• _LISTED ENTRIES_:
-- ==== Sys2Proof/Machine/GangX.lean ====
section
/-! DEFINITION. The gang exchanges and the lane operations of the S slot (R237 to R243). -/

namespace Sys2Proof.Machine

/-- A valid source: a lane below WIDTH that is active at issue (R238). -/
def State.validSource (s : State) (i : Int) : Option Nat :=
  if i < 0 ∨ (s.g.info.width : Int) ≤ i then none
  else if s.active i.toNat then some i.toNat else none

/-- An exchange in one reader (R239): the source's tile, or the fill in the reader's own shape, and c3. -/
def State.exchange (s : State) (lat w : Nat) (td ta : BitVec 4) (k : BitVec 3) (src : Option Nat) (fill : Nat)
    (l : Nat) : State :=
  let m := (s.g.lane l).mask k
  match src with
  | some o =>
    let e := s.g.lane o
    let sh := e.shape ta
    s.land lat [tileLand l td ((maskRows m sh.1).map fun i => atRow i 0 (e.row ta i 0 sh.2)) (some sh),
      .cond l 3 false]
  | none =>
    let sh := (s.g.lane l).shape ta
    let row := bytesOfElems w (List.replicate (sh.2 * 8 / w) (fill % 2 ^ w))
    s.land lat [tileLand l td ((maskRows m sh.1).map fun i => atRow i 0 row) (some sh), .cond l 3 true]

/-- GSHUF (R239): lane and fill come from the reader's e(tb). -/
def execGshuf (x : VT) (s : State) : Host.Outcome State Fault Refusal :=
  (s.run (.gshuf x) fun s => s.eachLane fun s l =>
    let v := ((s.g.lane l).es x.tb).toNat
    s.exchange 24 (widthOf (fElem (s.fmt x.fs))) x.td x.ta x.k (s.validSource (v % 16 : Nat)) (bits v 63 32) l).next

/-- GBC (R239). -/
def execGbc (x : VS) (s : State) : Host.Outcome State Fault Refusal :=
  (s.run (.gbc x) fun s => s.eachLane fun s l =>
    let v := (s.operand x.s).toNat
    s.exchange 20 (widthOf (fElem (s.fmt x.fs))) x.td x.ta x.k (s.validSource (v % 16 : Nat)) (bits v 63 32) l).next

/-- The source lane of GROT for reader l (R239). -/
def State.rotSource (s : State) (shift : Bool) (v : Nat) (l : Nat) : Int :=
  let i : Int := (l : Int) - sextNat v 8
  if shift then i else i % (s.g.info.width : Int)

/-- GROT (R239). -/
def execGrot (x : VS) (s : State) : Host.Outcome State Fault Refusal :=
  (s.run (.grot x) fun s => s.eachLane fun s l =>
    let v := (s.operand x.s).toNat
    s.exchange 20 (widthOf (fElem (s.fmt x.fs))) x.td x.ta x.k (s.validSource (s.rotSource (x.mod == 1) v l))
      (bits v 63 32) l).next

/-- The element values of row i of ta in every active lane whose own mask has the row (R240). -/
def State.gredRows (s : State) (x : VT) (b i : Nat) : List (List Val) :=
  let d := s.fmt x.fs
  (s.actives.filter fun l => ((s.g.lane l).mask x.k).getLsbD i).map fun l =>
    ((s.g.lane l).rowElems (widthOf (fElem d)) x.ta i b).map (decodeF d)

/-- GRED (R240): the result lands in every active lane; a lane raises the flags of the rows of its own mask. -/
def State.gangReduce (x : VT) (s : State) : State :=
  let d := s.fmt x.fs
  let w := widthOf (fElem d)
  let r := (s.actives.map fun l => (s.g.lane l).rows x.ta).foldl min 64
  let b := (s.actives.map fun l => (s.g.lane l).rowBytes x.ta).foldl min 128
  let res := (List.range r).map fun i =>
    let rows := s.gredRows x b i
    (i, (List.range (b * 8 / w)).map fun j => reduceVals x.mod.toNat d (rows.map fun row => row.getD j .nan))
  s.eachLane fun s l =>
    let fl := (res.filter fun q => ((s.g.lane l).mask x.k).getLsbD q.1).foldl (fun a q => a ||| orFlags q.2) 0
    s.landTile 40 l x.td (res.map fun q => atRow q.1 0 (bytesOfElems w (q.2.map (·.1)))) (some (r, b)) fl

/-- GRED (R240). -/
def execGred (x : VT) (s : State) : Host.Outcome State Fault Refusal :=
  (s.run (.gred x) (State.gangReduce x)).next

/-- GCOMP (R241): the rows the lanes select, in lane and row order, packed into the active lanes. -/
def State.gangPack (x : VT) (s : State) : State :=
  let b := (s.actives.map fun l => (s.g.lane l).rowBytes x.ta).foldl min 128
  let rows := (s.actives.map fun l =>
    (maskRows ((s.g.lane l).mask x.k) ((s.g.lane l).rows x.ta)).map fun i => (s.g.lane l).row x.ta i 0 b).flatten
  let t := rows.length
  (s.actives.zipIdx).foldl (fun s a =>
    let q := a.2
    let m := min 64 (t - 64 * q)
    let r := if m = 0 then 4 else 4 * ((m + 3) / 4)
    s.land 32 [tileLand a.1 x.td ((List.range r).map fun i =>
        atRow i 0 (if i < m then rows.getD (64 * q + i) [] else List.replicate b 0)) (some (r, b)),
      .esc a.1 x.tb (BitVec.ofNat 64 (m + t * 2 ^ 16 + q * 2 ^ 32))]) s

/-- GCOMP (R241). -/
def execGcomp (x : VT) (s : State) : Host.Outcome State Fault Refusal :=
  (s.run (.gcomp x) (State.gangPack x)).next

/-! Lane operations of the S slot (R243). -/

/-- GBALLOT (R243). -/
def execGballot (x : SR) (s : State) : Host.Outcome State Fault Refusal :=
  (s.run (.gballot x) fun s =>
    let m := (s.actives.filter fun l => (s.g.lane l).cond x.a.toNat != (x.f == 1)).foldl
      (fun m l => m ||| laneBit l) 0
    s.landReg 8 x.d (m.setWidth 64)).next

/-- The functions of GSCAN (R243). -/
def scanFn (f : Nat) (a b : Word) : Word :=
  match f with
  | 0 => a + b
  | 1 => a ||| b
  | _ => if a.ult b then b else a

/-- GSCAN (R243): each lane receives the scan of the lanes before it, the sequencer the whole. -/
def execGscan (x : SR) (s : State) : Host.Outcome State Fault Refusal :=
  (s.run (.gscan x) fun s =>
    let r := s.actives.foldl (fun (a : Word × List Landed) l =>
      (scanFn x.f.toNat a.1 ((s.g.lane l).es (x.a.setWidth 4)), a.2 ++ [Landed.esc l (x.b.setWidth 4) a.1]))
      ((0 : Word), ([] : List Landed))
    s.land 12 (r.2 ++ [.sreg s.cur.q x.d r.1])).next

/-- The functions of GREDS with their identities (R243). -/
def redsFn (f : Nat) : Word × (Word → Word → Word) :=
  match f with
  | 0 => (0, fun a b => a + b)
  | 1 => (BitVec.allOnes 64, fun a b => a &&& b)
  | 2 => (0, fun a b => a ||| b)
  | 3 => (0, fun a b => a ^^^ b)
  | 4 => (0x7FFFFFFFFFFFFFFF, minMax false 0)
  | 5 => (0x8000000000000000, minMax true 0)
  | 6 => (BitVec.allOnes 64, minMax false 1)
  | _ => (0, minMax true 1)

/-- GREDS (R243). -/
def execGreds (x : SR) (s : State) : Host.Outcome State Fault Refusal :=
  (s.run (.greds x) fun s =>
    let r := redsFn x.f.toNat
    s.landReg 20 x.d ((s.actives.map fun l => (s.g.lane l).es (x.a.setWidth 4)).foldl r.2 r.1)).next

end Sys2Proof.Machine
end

---

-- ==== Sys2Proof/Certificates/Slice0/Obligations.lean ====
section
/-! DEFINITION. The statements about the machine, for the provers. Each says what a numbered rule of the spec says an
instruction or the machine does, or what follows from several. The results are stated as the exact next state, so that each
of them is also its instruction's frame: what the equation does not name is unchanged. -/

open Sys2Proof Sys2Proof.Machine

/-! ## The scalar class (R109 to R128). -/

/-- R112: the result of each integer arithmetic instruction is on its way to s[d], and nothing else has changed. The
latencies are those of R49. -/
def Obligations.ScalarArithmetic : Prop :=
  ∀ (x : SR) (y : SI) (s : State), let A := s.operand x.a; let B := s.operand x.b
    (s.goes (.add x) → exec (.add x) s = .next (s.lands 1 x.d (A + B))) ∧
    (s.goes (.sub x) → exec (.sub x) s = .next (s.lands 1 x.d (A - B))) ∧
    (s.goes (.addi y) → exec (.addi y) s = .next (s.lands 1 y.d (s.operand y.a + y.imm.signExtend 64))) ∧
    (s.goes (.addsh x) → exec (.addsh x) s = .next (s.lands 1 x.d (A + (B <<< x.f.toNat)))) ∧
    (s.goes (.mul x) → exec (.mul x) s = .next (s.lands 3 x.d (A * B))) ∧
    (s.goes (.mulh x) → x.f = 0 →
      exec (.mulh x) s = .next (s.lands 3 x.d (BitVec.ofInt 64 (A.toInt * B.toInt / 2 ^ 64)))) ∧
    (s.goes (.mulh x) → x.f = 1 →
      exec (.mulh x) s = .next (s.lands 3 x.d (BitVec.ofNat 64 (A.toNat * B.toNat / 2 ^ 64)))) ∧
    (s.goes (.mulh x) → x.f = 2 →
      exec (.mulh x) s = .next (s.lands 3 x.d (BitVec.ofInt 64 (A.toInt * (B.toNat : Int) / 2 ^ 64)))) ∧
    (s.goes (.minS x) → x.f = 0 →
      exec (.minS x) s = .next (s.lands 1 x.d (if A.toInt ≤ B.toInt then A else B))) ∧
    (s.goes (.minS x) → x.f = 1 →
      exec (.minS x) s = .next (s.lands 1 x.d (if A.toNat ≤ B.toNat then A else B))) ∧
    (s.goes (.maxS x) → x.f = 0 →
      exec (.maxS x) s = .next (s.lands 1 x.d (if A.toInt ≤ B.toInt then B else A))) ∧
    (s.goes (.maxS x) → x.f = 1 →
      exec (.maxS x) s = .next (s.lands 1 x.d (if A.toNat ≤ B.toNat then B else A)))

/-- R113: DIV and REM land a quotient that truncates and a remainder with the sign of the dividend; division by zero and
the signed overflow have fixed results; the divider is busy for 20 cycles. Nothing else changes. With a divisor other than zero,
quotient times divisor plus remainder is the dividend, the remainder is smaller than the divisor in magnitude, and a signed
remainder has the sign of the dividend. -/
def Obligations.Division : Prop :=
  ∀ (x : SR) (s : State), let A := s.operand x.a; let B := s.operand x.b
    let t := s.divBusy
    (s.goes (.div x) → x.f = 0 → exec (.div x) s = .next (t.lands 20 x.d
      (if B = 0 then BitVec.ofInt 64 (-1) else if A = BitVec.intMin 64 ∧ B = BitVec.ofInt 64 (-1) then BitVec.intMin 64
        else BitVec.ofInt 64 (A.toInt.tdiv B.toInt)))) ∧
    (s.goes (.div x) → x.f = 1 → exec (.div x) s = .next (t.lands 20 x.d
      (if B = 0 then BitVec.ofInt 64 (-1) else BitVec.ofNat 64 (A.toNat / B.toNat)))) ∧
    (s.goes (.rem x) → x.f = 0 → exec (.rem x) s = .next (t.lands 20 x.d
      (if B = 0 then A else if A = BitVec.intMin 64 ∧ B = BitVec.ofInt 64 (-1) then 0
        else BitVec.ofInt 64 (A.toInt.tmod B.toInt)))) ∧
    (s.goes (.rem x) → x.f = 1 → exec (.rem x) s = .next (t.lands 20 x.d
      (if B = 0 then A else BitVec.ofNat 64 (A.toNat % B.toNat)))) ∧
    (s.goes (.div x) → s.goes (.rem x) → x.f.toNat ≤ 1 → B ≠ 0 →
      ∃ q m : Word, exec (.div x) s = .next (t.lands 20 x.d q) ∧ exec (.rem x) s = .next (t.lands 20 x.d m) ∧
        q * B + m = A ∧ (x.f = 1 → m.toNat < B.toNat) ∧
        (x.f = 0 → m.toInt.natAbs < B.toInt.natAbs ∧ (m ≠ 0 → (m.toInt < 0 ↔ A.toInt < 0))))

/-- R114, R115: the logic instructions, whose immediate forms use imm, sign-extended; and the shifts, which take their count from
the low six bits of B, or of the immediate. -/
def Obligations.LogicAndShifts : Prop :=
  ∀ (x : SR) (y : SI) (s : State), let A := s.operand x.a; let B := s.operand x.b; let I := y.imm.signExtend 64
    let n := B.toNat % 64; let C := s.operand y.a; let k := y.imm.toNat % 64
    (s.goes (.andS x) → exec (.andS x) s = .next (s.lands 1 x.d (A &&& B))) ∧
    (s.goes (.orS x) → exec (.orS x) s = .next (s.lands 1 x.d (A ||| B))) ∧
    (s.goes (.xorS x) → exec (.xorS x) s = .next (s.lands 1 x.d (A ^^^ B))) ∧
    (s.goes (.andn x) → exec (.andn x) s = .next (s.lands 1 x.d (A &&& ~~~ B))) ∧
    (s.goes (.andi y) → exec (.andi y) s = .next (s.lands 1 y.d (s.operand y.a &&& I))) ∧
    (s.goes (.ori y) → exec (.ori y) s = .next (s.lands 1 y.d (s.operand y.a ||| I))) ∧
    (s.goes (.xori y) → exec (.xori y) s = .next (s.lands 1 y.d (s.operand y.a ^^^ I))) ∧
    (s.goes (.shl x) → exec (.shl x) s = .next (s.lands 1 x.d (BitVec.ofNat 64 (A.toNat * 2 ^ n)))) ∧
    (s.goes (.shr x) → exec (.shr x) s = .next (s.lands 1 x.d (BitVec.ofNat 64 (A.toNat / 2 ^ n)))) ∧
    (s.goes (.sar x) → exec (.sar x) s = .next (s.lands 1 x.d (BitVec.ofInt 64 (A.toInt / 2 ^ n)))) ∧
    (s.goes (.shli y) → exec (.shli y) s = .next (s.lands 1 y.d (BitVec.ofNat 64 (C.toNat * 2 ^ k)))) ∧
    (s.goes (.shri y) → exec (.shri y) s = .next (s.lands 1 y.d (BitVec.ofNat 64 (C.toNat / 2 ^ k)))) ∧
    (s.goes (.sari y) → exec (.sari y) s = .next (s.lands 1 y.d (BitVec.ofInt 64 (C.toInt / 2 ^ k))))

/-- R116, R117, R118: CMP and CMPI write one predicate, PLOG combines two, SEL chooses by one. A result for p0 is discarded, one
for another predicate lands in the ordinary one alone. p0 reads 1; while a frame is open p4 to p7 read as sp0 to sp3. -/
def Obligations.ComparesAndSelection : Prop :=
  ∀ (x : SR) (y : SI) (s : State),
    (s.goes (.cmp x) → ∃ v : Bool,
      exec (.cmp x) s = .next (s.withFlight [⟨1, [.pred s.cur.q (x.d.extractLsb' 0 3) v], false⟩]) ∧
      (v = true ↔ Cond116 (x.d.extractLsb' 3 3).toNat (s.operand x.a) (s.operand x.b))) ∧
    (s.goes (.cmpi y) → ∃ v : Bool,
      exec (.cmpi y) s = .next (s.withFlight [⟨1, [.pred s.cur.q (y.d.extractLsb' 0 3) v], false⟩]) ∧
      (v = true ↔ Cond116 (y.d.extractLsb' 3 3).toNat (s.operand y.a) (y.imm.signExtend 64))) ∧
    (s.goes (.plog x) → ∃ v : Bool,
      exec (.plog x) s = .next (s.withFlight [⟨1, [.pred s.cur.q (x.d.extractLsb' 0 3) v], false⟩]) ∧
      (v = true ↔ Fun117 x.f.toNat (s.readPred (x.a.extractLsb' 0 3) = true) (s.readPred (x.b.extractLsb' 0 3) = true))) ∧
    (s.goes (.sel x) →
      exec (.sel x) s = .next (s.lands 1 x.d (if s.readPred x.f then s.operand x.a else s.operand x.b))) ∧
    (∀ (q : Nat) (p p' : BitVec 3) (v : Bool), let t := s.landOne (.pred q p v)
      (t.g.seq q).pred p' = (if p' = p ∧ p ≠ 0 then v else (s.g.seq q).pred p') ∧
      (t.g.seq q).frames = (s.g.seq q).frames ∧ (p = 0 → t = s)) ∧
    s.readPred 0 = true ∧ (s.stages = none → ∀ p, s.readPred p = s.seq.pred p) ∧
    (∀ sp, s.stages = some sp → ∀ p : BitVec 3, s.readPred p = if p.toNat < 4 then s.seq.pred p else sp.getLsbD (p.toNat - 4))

• _WHAT IS EXPECTED_:
Reproduce exactly the lines above from the line with "(s.goes (.shri y)" to the line with "(s.goes (.sari y)", including both, and add nothing.

• _TASK OUTPUT_:
    (s.goes (.shri y) → exec (.shri y) s = .next (s.lands 1 y.d (BitVec.ofNat 64 (C.toNat / 2 ^ k)))) ∧
    (s.goes (.sari y) → exec (.sari y) s = .next (s.lands 1 y.d (BitVec.ofInt 64 (C.toInt / 2 ^ k))))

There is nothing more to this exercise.